Yukgaejang, the spicy Korean beef stew

On August 19, 1910…

Soonjong, the last king of Lee dynasty of Chosun (the country prior to the republic of Korea), was forced to give up his sovereign power to Japanese. Korea was colonized to Japan. (Koreans remember that day as the most humiliating day in Korean history of 5,000 years) He was the last emperor of Chosun and, as with last emperors of other nations, he spent the next 10 years of his life lonely in the royal palace with the grief and disgrace.

After he signed the treaty, he refused to eat. With a great despair and the humiliation, his mind and body got weakened dramatically. No food was satisfying to him. The royal chef in chief was sadden to see his king suffering. So he offered this beef stew called, “Yukgaejang (육개장)”.

Yukgaejang was NOT a royal food. It was the food of commoners. But the royal chef wanted to serve this spicy stew to remind his king of something that he was forgetting.

The stew was served to the king. The king saw this unusual spicy looking stew that he hardly ever had it before. He wondered first but soon understood something that he had forgotten. He saw each ingredient in the stew and realized what they meant. The king read the chef’s intention through his food and finished the entire stew with tears in his eyes.

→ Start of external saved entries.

/-- A commit to GY_CMP: FIRED and COUNT clear, and a ONESHOT whose target has passed fires at once
(spec/04_geyser_time_base.md R139, R140, R149, R156). -/
def State.cmpCommit (s : State) (t i : Nat) (w : Word) : Oc × State :=
  let new := s.merged 0x0B i w
  let g := s.claimGuard t (0x10 + i)
  let o := judge [(decide (g = .notAvailable), .notAvailable), (decide (g = .resourceHeld), .resourceHeld),
    (F.GY_CMP_PIN.of new == 1 && F.GY_CMP_PW.of new == 0, .param)]
  if o = .ok then
    let s := s.wr 0x0B i (F.GY_CMP_COUNT.into 0 (F.GY_CMP_FIRED.into 0 new))
    let mode := F.GY_CMP_MODE.of new
    let s := s.modGy (fun g => { g with
      cmpDone := vset g.cmpDone i (cmpSlot mode (F.GY_CMP_ANGLE.of new) s.stamp48 + 1) })
    (.ok, if mode = 1 ∧ !stampLater (s.cmpTarget i) s.stamp48 then s.cmpFire i false else s)
  else (o, s)

/-- Geyser's unit commands (spec/04_geyser_time_base.md R142, Table GY-5a). -/
def State.gyUnitCmd (s : State) (cmd : Nat) : Oc × State :=
  if cmd = 8 then
    let o := judge [(s.gyc F.GY_CFG_REALIGN_EN == 0, .param), (!s.isOn .gy, .stateMismatch),
      (s.gy.ref == 0 || s.gy.ref == 7, .notReady)]
    if o = .ok then (.ok, s.modGy (fun g => { g with realign := true, realignCmd := true })) else (o, s)
  else if cmd = 9 then
    let o := judge [(s.gyc F.GY_CFG_OFS_MODE == 1, .param), (!s.isOn .gy, .stateMismatch)]
    if o = .ok then
      let s := [0, 1, 2].foldl (fun s i =>
        if s.isMaster && s.gyc F.GY_CFG_OWN_IN == i + 1 then s
        else
          (s.ps 0x09 i [(F.GY_REFS_OFS_VALID, 0), (F.GY_REFS_PHASE_ID, 0)]).modGy (fun g => { g with
            zc := vmod g.zc i (fun z => { z with skipped := 0, cand := 0, run := 0, far := 0 }) })) s
      (.ok, s.gyChoose)
    else (o, s)
  else (.param, s)

/-! Registers. -/

/-- GRID_HOLD (spec/05_line_signal.md R162): on a member, a switch in progress, or a BEACON error beyond 47 a.u. -/
def State.gridHold (s : State) : Bool :=
  !s.isMaster && (s.gy.switching || decide (47 * 2 ^ 32 < s.gy.beaconErr.natAbs))

/-- GY_STAT (spec/04_geyser_time_base.md R152). -/
def State.gyStat (s : State) : Half :=
  BitVec.ofNat 16 (
    (if s.isOn .gy then s.sub .gy else 3) + b2n s.gy.netTime * 4 + b2n (s.gy.switching || s.gy.clamped) * 8
    + b2n s.gy.realign * 16 + s.gy.ref * 32 + s.g F.GY_REFS_PHASE_ID (s.gyc F.GY_CFG_OWN_IN - 1) * 256
    + b2n (s.gyQual 1) * 1024 + b2n (s.gyQual 2) * 2048 + b2n (s.gyQual 3) * 4096 + b2n s.freqOor * 8192
    + b2n s.gridHold * 16384)

/-- The line unit may use the grid: LOCK or NET_TIME (spec/04_geyser_time_base.md R126). -/
def State.timeOk (s : State) : Bool := (s.isOn .gy && s.sub .gy == 1) || s.gy.netTime

/-- TIME_UNLOCKED: Geyser is not in LOCK (spec/03_units_events.md R90). -/
def State.timeUnlocked (s : State) : Bool := !(s.isOn .gy && s.sub .gy == 1)

/-! The commands. -/

/-- ZC_EDGE: an edge event of input ZC1 to ZC3 whose first transition was `ago` core ticks before now
(spec/04_geyser_time_base.md R113, R114). -/
def execZcEdge (inp : Fin 3) (ago : Nat) (s : State) : Host.Outcome State Fault Refusal :=
  .next (s.gyEdge (inp.val + 1) ago)

/-- ZC_MISSED_TIMEOUT (spec/04_geyser_time_base.md R114). -/
def execZcMissedTimeout (inp : Fin 3) (s : State) : Host.Outcome State Fault Refusal :=
  .next (s.gyMissed (inp.val + 1))

/-- ACQ_MAX_EXPIRE (spec/04_geyser_time_base.md R128). -/
def execAcqMaxExpire (s : State) : Host.Outcome State Fault Refusal :=
  if s.isOn .gy && s.sub .gy == 0 && s.gyBest.isNone && (s.mirror .gy).held == 0
      && decide (s.gyc F.GY_CFG_ACQ_MAX ≤ s.gy.since) then
    .next (if s.gyHeldOk then (s.gySetRef 7).gySetSub 2 else (s.gySetRef 0).gySetSub 3)
  else .next s

/-- HOLD_MAX_EXPIRE (spec/04_geyser_time_base.md R128). -/
def execHoldMaxExpire (s : State) : Host.Outcome State Fault Refusal :=
  if s.isOn .gy && s.sub .gy == 2 && (s.mirror .gy).held == 0 && s.gyc F.GY_CFG_HOLD_MAX != 0
      && decide (s.gyc F.GY_CFG_HOLD_MAX ≤ s.gy.since) then
    .next ((s.gySetRef 0).gySetSub 3)
  else .next s

/-- NET_TIME_TIMEOUT (spec/04_geyser_time_base.md R126, R150). -/
def execNetTimeTimeout (s : State) : Host.Outcome State Fault Refusal :=
  match s.gy.beaconAt with
  | none => .next s
  | some c =>
    if !s.isMaster && decide (512 ≤ (s.cycle + 2 ^ 32 - c.toNat) % 2 ^ 32) then .next (s.gySetNetTime false) else .next s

The king wept! He was touched by the wisdom of his royal chef. So what were in it? There were 4 main ingredients in the stew and each had its own symbolism.

1) The beef: Korean cows are devotional animal to his master. From birth to death, he works diligently in the field without complaining and yield his meat to the master upon his death. The beef was representing the Korean people who works hard and royal to their king. And many were willing to give their lives for their king.

2) The chillies: the spiciness represent the strength of his people.

3) The fiddlehead: They are the young stems of wild fern. They grow fast regardless of the harsh environment and this symbolizes how much Koreans desire of independence and freedom from Japanese.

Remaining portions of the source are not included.